# Whussup With T.U.G. - B.B.S. "Sngnature" Files ?



## AwayWeGo (Oct 19, 2007)

I ran into a problem recently when I tried updating my TUG-BBS signature. I'm wondering now whether the TUG Grand Pro set a size limit on those. 

When I tried replacing a dead Internet link in my signature with a better link, TUG-BBS would not take it.  That makes me wonder whether my oversize TUG-BBS signature file led the Grand Pro to establish a signature file size limit for TUG-BBS signatures where there was no limit previously (or possibly a much larger limit, I don't know). 

If there is a file-size limit, then the only reason I can think of that my old oversize TUG-BBS signature file still works is that the vBulletin software applies the size limit only to new signature files & ignores signature files that are already in the system even if they're too big. 

Anybody in the TUG-BBS Wheelhouse willing to confirm or deny that guesswork? 

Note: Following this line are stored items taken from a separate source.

-- ==== Sys2Proof/Certificates/Slice0/Obligations.lean ====
section
/-! DEFINITION. The statements for the provers, by the spec's numbered rules: what each command does, when it completes, what it leaves
unchanged, and what every step keeps. R<n> names a rule of spec/. -/

open Sys2Proof Sys2Proof.Machine

/-! Scalar instructions (03 R73-R81). -/

/-- R76: ALU and ALUI write the table's result for x[B] and x[C] or IMM32, computed in integers, into x[A], and go on to the
next instruction; nothing else changes. A code that the table does not assign raises CORE_ILLEGAL. -/
def Claims.ScalarArithmeticFollowsTable : Prop :=
  ∀ (s : State) (c : CoreId) (l : Loc), Issues s c l 8 →
    (∀ w : FormR, aluCode w.fn8.toNat = true → w.d = 0 → w.fmt = 0 → w.rsv = 0 → Readable (s.core l) [w.b.toNat, w.c.toNat] →
      Writable (s.core l) w.a.toNat →
      exec (.alu c w) s = .next (s.setCore l (((s.core l).setX w.a.toNat
        (aluTable w.fn8.toNat ((s.core l).getX w.b.toNat) ((s.core l).getX w.c.toNat))).adv 8))) ∧
    (∀ w : FormI, aluCode w.fn12.toNat = true → Readable (s.core l) [w.b.toNat] → Writable (s.core l) w.a.toNat →
      exec (.alui c w) s = .next (s.setCore l (((s.core l).setX w.a.toNat
        (aluTable w.fn12.toNat ((s.core l).getX w.b.toNat) (w.imm.signExtend 64))).adv 8))) ∧
    (∀ w : FormR, aluCode w.fn8.toNat = false → (s.core l).pendingAny [w.b.toNat, w.c.toNat] = false → Writable (s.core l) w.a.toNat →
      exec (.alu c w) s = .next (s.syncExc l 0x0101 0 0 (w.w0 0x02))) ∧
    (∀ w : FormI, aluCode w.fn12.toNat = false → (s.core l).pendingAny [w.b.toNat] = false → Writable (s.core l) w.a.toNat →
      exec (.alui c w) s = .next (s.syncExc l 0x0101 0 0 (w.w0 0x03)))

/-- R73, R77, R80: LIH replaces the high half of x[A]; NOP and IFENCE only go on. -/
def Claims.LihNopIfence : Prop :=
  ∀ (s : State) (c : CoreId) (l : Loc), Issues s c l 8 →
    (∀ w : FormI, w.fn12 = 0 → w.b = 0 → Readable (s.core l) [w.a.toNat] →
      exec (.lih c w) s = .next (s.setCore l (((s.core l).setX w.a.toNat
        (w.imm ++ ((s.core l).getX w.a.toNat).extractLsb' 0 32)).adv 8))) ∧
    exec (.nop c ⟨0, 0, 0, 0, 0, 0, 0⟩) s = .next (s.setCore l ((s.core l).adv 8)) ∧
    exec (.ifence c ⟨0, 0, 0, 0, 0, 0, 0⟩) s = .next (s.setCore l ((s.core l).adv 8))

/-- R78: LD and ST of 2^k bytes at (x[B] + IMM32) modulo 2^18, rounded down. -/
def Obligations.LoadsAndStores : Prop :=
  ∀ (s : State) (c : CoreId) (l : Loc) (w : FormI) (k : Nat), Issues s c l 8 → k < 4 →
    let cs := s.core l
    let a := (cs.getX w.b.toNat + w.imm.signExtend 64).toNat % 2 ^ 18 / 2 ^ k * 2 ^ k
    ((w.fn12.toNat = k ∨ w.fn12.toNat = k + 4) → Writable cs w.a.toNat → Readable cs [w.b.toNat] [(a, 2 ^ k)] →
      s.hazard l [.now a (2 ^ k) false] = false →
      exec (.ld c w) s = .next (s.setCore l ((cs.setX w.a.toNat
        (if w.fn12.toNat = k then w64 (sread cs.spad a (2 ^ k))
         else (BitVec.ofNat (8 * 2 ^ k) (sread cs.spad a (2 ^ k))).signExtend 64)).adv 8))) ∧
    (w.fn12.toNat = k → Readable cs [w.a.toNat, w.b.toNat] → s.hazard l [.now a (2 ^ k) true] = false →
      ∃ d : CoreSt, exec (.st c w) s = .next (s.setCore l d) ∧ d.spad = swrite cs.spad a (2 ^ k) (cs.getX w.a.toNat).toNat
        ∧ d = { cs with spad := d.spad, spadPoison := d.spadPoison, pc := (cs.pc + 8) % 2 ^ 18 }
        ∧ ∀ j, j < 2 ^ 18 → (j < a ∨ a + 2 ^ k ≤ j) → mget d.spad j = mget cs.spad j)

/-- R79: BR goes to PC + 8 times its offset where the condition holds, else on; JAL and JALR write PC + 8 to x[A] and jump. Every
target is modulo 2^18. A misaligned JALR target raises CORE_ALIGN. -/
def Obligations.BranchesAndJumps : Prop :=
  ∀ (s : State) (c : CoreId) (l : Loc), Issues s c l 8 →
    let cs := s.core l
    (∀ w : FormB, w.d = 0 → w.cond.toNat ≤ 5 → Readable cs [w.a.toNat, w.b.toNat] →
      (brTable w.cond.toNat (cs.getX w.a.toNat) (cs.getX w.b.toNat) →
        exec (.br c w) s = .next (s.setCore l { cs with pc := (((cs.pc : Int) + 8 * w.off.toInt) % 2 ^ 18).toNat })) ∧
      (¬ brTable w.cond.toNat (cs.getX w.a.toNat) (cs.getX w.b.toNat) →
        exec (.br c w) s = .next (s.setCore l { cs with pc := (cs.pc + 8) % 2 ^ 18 }))) ∧
    (∀ w : FormI, w.fn12 = 0 → w.b = 0 → Writable cs w.a.toNat →
      exec (.jal c w) s = .next (s.setCore l { cs.setX w.a.toNat (w64 (cs.pc + 8)) with
        pc := (((cs.pc : Int) + 8 * w.imm.toInt) % 2 ^ 18).toNat })) ∧
    (∀ w : FormI, w.fn12 = 0 → Writable cs w.a.toNat → Readable cs [w.b.toNat] →
      (cs.getX w.b.toNat + w.imm.signExtend 64).toNat % 2 ^ 18 % 8 = 0 →
      exec (.jalr c w) s = .next (s.setCore l { cs.setX w.a.toNat (w64 (cs.pc + 8)) with
        pc := (cs.getX w.b.toNat + w.imm.signExtend 64).toNat % 2 ^ 18 })) ∧
    (∀ w : FormI, w.fn12 = 0 → Writable cs w.a.toNat → cs.pendingAny [w.b.toNat] = false →
      (cs.getX w.b.toNat + w.imm.signExtend 64).toNat % 2 ^ 18 % 8 ≠ 0 →
      exec (.jalr c w) s = .next (s.syncExc l 0x0105 0 0 (w.w0 0x12)))

/-- R74, R79: a reserved COND raises CORE_RESFIELD, the model's reading (log 5). -/
def Claims.ReservedCondition : Prop :=
  ∀ (s : State) (c : CoreId) (l : Loc) (w : FormB), Issues s c l 8 → 5 < w.cond.toNat →
    (s.core l).pendingAny [w.a.toNat, w.b.toNat] = false → exec (.br c w) s = .next (s.syncExc l 0x0102 0 0 (w.w0 0x10))

/-- R75: SRD copies a state word that the table lists into x[A], and SWR writes x[A] into one whose access is RW, in its bits. -/
def Claims.StateWords : Prop :=
  ∀ (s : State) (c : CoreId) (l : Loc) (w : FormI), Issues s c l 8 → w.fn12 = 0 → w.b = 0 →
    let cs := s.core l
    let rd := fun (v : Nat) => exec (.srd c w) s = .next (s.setCore l ((cs.setX w.a.toNat (w64 v)).adv 8))
    let x := cs.getX w.a.toNat
    (Writable cs w.a.toNat →
      (w.imm = 0x000 → rd ((s.ctx l.p l.s).lnode % 2 ^ 16)) ∧ (w.imm = 0x001 → rd l.l) ∧ (w.imm = 0x002 → rd l.k) ∧
      (w.imm = 0x003 → rd (s.part l.p).clus.length) ∧ (w.imm = 0x004 → rd (if (s.part l.p).ruled then 1 else 0)) ∧
      (w.imm = 0x005 → rd s.plat.tb) ∧ (w.imm = 0x006 → rd (s.coreOps l + 2 ^ 16 * s.dmaOps l)) ∧
      (w.imm = 0x010 → rd cs.evec.toNat) ∧ (w.imm = 0x011 → rd cs.epc.toNat) ∧ (w.imm = 0x012 → rd cs.ecode) ∧
      (w.imm = 0x013 → rd cs.einfo0.toNat) ∧ (w.imm = 0x014 → rd cs.einfo1.toNat) ∧ (w.imm = 0x015 → rd cs.einfo2.toNat) ∧
      (w.imm = 0x016 → rd ((if cs.inh then 1 else 0) + (if cs.asyncB then 2 else 0) + 4 * min cs.more 255)) ∧
      (w.imm = 0x017 → rd cs.escratch.toNat) ∧ (w.imm = 0x020 → rd cs.batwait)) ∧
    (Readable cs [w.a.toNat] →
      (w.imm = 0x010 → exec (.swr c w) s = .next (s.setCore l (({ cs with evec := x &&& 0x3FFF8 } : CoreSt).adv 8))) ∧
      (w.imm = 0x011 → exec (.swr c w) s = .next (s.setCore l (({ cs with epc := x &&& 0x3FFFF } : CoreSt).adv 8))) ∧
      (w.imm = 0x017 → exec (.swr c w) s = .next (s.setCore l (({ cs with escratch := x } : CoreSt).adv 8))) ∧
      (w.imm = 0x020 → exec (.swr c w) s = .next (s.setCore l (({ cs with batwait := x.toNat % 2 ^ 24 } : CoreSt).adv 8))))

-- Alan Cole, McLean (Fairfax County), Virginia, USA.​


----------



## Makai Guy (Oct 19, 2007)

Limits currently set as follows:

Maximum characters, excluding vBCode: 200
Maximum characters, including vBCode: 400

Far as I can recall, these have been set this way since we started up the vB implementation in June '05, and I can't recall any complaints of running into those limits til now.


----------